→ **WORK INSTRUCTION**
Within the material below, find each line bearing the word "eviction" and present it.

→ **THE INPUT**

/-! ### Messages (R75, R102) -/

/-- MEM_RD (R105). -/
def execMemRd (t : Ns) (m : M2S) (s : State) : Host.Outcome State Fault Refusal := .next ((s.tick t).arrive m .memRd 0 0)
/-- MEM_RD_DATA (R105). -/
def execMemRdData (t : Ns) (m : M2S) (s : State) : Host.Outcome State Fault Refusal := .next ((s.tick t).arrive m .memRdData 0 0)
/-- MEM_INV (R106). -/
def execMemInv (t : Ns) (m : M2S) (s : State) : Host.Outcome State Fault Refusal := .next ((s.tick t).arrive m .memInv 0 0)
/-- MEM_INV_NT (R106, R107). -/
def execMemInvNt (t : Ns) (m : M2S) (s : State) : Host.Outcome State Fault Refusal := .next ((s.tick t).arrive m .memInvNt 0 0)
/-- MEM_CLN_EVCT (R110). -/
def execMemClnEvct (t : Ns) (m : M2S) (s : State) : Host.Outcome State Fault Refusal := .next ((s.tick t).arrive m .memClnEvct 0 0)
/-- MEM_SPEC_RD (R103). -/
def execMemSpecRd (t : Ns) (m : M2S) (s : State) : Host.Outcome State Fault Refusal := .next ((s.tick t).arrive m .memSpecRd 0 0)
/-- BI_CONFLICT (R122). -/
def execBiConflict (t : Ns) (m : M2S) (s : State) : Host.Outcome State Fault Refusal := .next ((s.tick t).arrive m .biConflict 0 0)
/-- MEM_WR (R108). -/
def execMemWr (t : Ns) (m : M2S) (data : Line) (s : State) : Host.Outcome State Fault Refusal :=
  .next ((s.tick t).arrive m .memWr data (BitVec.allOnes 64))
/-- MEM_WR_PTL (R108, R256). -/
def execMemWrPtl (t : Ns) (m : M2S) (data : Line) (be : Quad) (s : State) : Host.Outcome State Fault Refusal :=
  .next ((s.tick t).arrive m .memWrPtl data be)

/-! ### Admission (R111, R144) -/

/-- The entry has issued a BISnp to the host for the line and has not counted its answer (R111); it counts from the issue, also while the BISnp waits
at its intake port (R117, R479). -/
def State.snoopOut (s : State) (n e line : Nat) (h : Option Nat) : Bool :=
  s.intakes.any fun i => i.2.snoops.any fun y => y.2.slice == n && y.2.entry == e && y.2.line == line && some y.2.host == h

/-- The holder has written back under its snoop (R162). -/
def State.markWrote (s : State) (n e : Nat) (h : Option Nat) : State :=
  s.allIps fun q => { q with snoops := Tbl.mapv (fun (y : Snoop) => if y.slice = n ∧ y.entry = e ∧ some y.host = h then { y with wrote := true } else y) q.snoops }

/-- A clean eviction under a snoop (R111): the host leaves the record, its copy was clean, and Cmp is sent once the hold of the line's last write is
over (R293). -/
def State.takeClean (s : State) (n e : Nat) (r : Req) : State :=
  let h := r.host.getD 0
  let s := s.allIps fun q =>
    { q with snoops := Tbl.mapv (fun (y : Snoop) => if y.slice = n ∧ y.entry = e ∧ some y.host = r.host then { y with dirty := false } else y) q.snoops }
  let s := s.onEnt n e fun x =>
    { x with hrec := x.hrec.map fun y =>
        match y with
        | .shared hs => .shared (hs.filter (· != h))
        | y => y }
  s.respond r.intake r.tag none (some .cmp) (s.notBefore n r)

/-- A request leaves the arbiter: a holder's writeback or clean eviction under snoop goes to the active entry at once (R111);
any other is admitted under R144. -/
def State.admitReq (s : State) (n : Nat) (r : Req) : State :=
  match (s.slc n).front.holder r.line with
  | some e =>
    if r.plate.isNone && s.snoopOut n e r.line r.host then
      if formWrite r.form then ((s.markWrote n e r.host).onEnt n e fun x => { x with wbs := x.wbs ++ [⟨r, none⟩] }).serve n e
      else if r.form == .clnEvct then s.takeClean n e r
      else s.admitPlain n r
    else s.admitPlain n r
  | none => s.admitPlain n r

/-- The slice takes requests: it serves, and its intake queue has room (R149). -/
def State.takes (s : State) (n : Nat) : Bool :=
  let f := (s.slc n).front
  (s.slc n).phase != .fenced && f.waiters < 64

/-! ### The end of a takeover (R403 step 5, R404, R405) -/

/-- A message taken over holds a credit of its host port, which its answer returns (R130). -/
def State.takeCredit (s : State) (h : Nat) (rwd : Bool) : State :=
  s.onHp h fun q => if rwd then { q with rwdUsed := q.rwdUsed + 1 } else { q with reqUsed := q.reqUsed + 1 }

/-- A redelivered message is served (R404, R405): a request as a message of its intake port, a BIRsp dropped under R78. -/
def State.redeliver (s : State) : Redeliver → State
  | .req m op data be =>
    let s := s.bumpIp m.port.val 0 0 64
    (if s.holdsCredits m.port.val m.host.val then s.takeCredit m.host.val (opRwd op) else s).judge m op data be false
  | .birsp port host => (s.bumpIp port.val 2 48 16).raise (srcIp port.val 0) (256 + 78) 0 0 host.val

/-- An echo of the partitions taken over is still to be sent to its slice (R404). -/
def State.echoesDue (s : State) (ps : Quad) : Bool :=
  s.intakes.any fun x => x.2.kept.any fun k => bitN ps.toNat k.req.part && (k.st == .unsent || k.st == .echo)

/-- The redelivered messages are served, in redelivery order, before the new ones held meanwhile (R404, R405). -/
def State.claimEnd (s : State) (ps : Quad) (l : List Redeliver) : State :=
  let held := s.intakes.map fun x => (x.1, x.2.kept.filter fun k => k.st == .takeover)
  let s := (s.onTwin fun w => { w with tk := none, redel := none }).allIps fun q => { q with kept := q.kept.filter fun k => k.st != .takeover }
  let s := State.each (fun m s => s.redeliver m) l s
  let s := State.each (fun (x : Nat × List Kept) s => s.onIp x.1 fun q => { q with kept := q.kept ++ x.2 }) held s
  ((State.each (fun p s => if bitN ps.toNat p then s.launchHeld p else s) (List.range 64) s).toTwin .takenOver).endReact .takeover .takeover

/-- Once the last echo has been sent, the redelivered messages follow (R404); a power-fail warning stops a takeover at its step (R604). -/
def State.claimStep (s : State) : State :=
  match s.twin.tk, s.twin.redel with
  | some ps, some l => if s.echoesDue ps || s.pwr.fail.isSome then s else s.claimEnd ps l
  | _, _ => s

/-- What goes on with an arbitration of slice `n`: the requests that waited for the twin port to accept their echoes (R390), the redelivered messages of a
takeover (R404), and, where replayed requests stood ahead, the requests that intake ports held behind them (R175). -/
def State.goOn (s : State) (n : Nat) (ahead : Bool) : State :=
  let s := (State.each (fun i s => s.echoGo i) (List.range 16) s).claimStep
  if ahead && !s.replayAhead (buddy n) then State.each (fun i s => s.pumpAll i) (List.range 16) s else s

/-- INTAKE_ARBITRATION (R142 to R144); with the last replayed request of a takeover taken, the intake ports go on with the fenced slice's lines (R175). -/
def execIntakeArbitration (t : Ns) (n : SliceId) (s : State) : Host.Outcome State Fault Refusal :=
  let s := s.tick t
  .next (if !s.takes n.val ∨ (s.win.failsafe ∧ !s.win.draining) then s
  else
    match (s.slc n.val).front.pick with
    | some (i, r) => ((s.takeHead n.val i r).admitReq n.val r).goOn n.val (s.replayAhead (buddy n.val))
    | none => s.goOn n.val false)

→ **YOUR SOLUTION**
/-- A clean eviction under a snoop (R111): the host leaves the record, its copy was clean, and Cmp is sent once the hold of the line's last write is
/-- A request leaves the arbiter: a holder's writeback or clean eviction under snoop goes to the active entry at once (R111);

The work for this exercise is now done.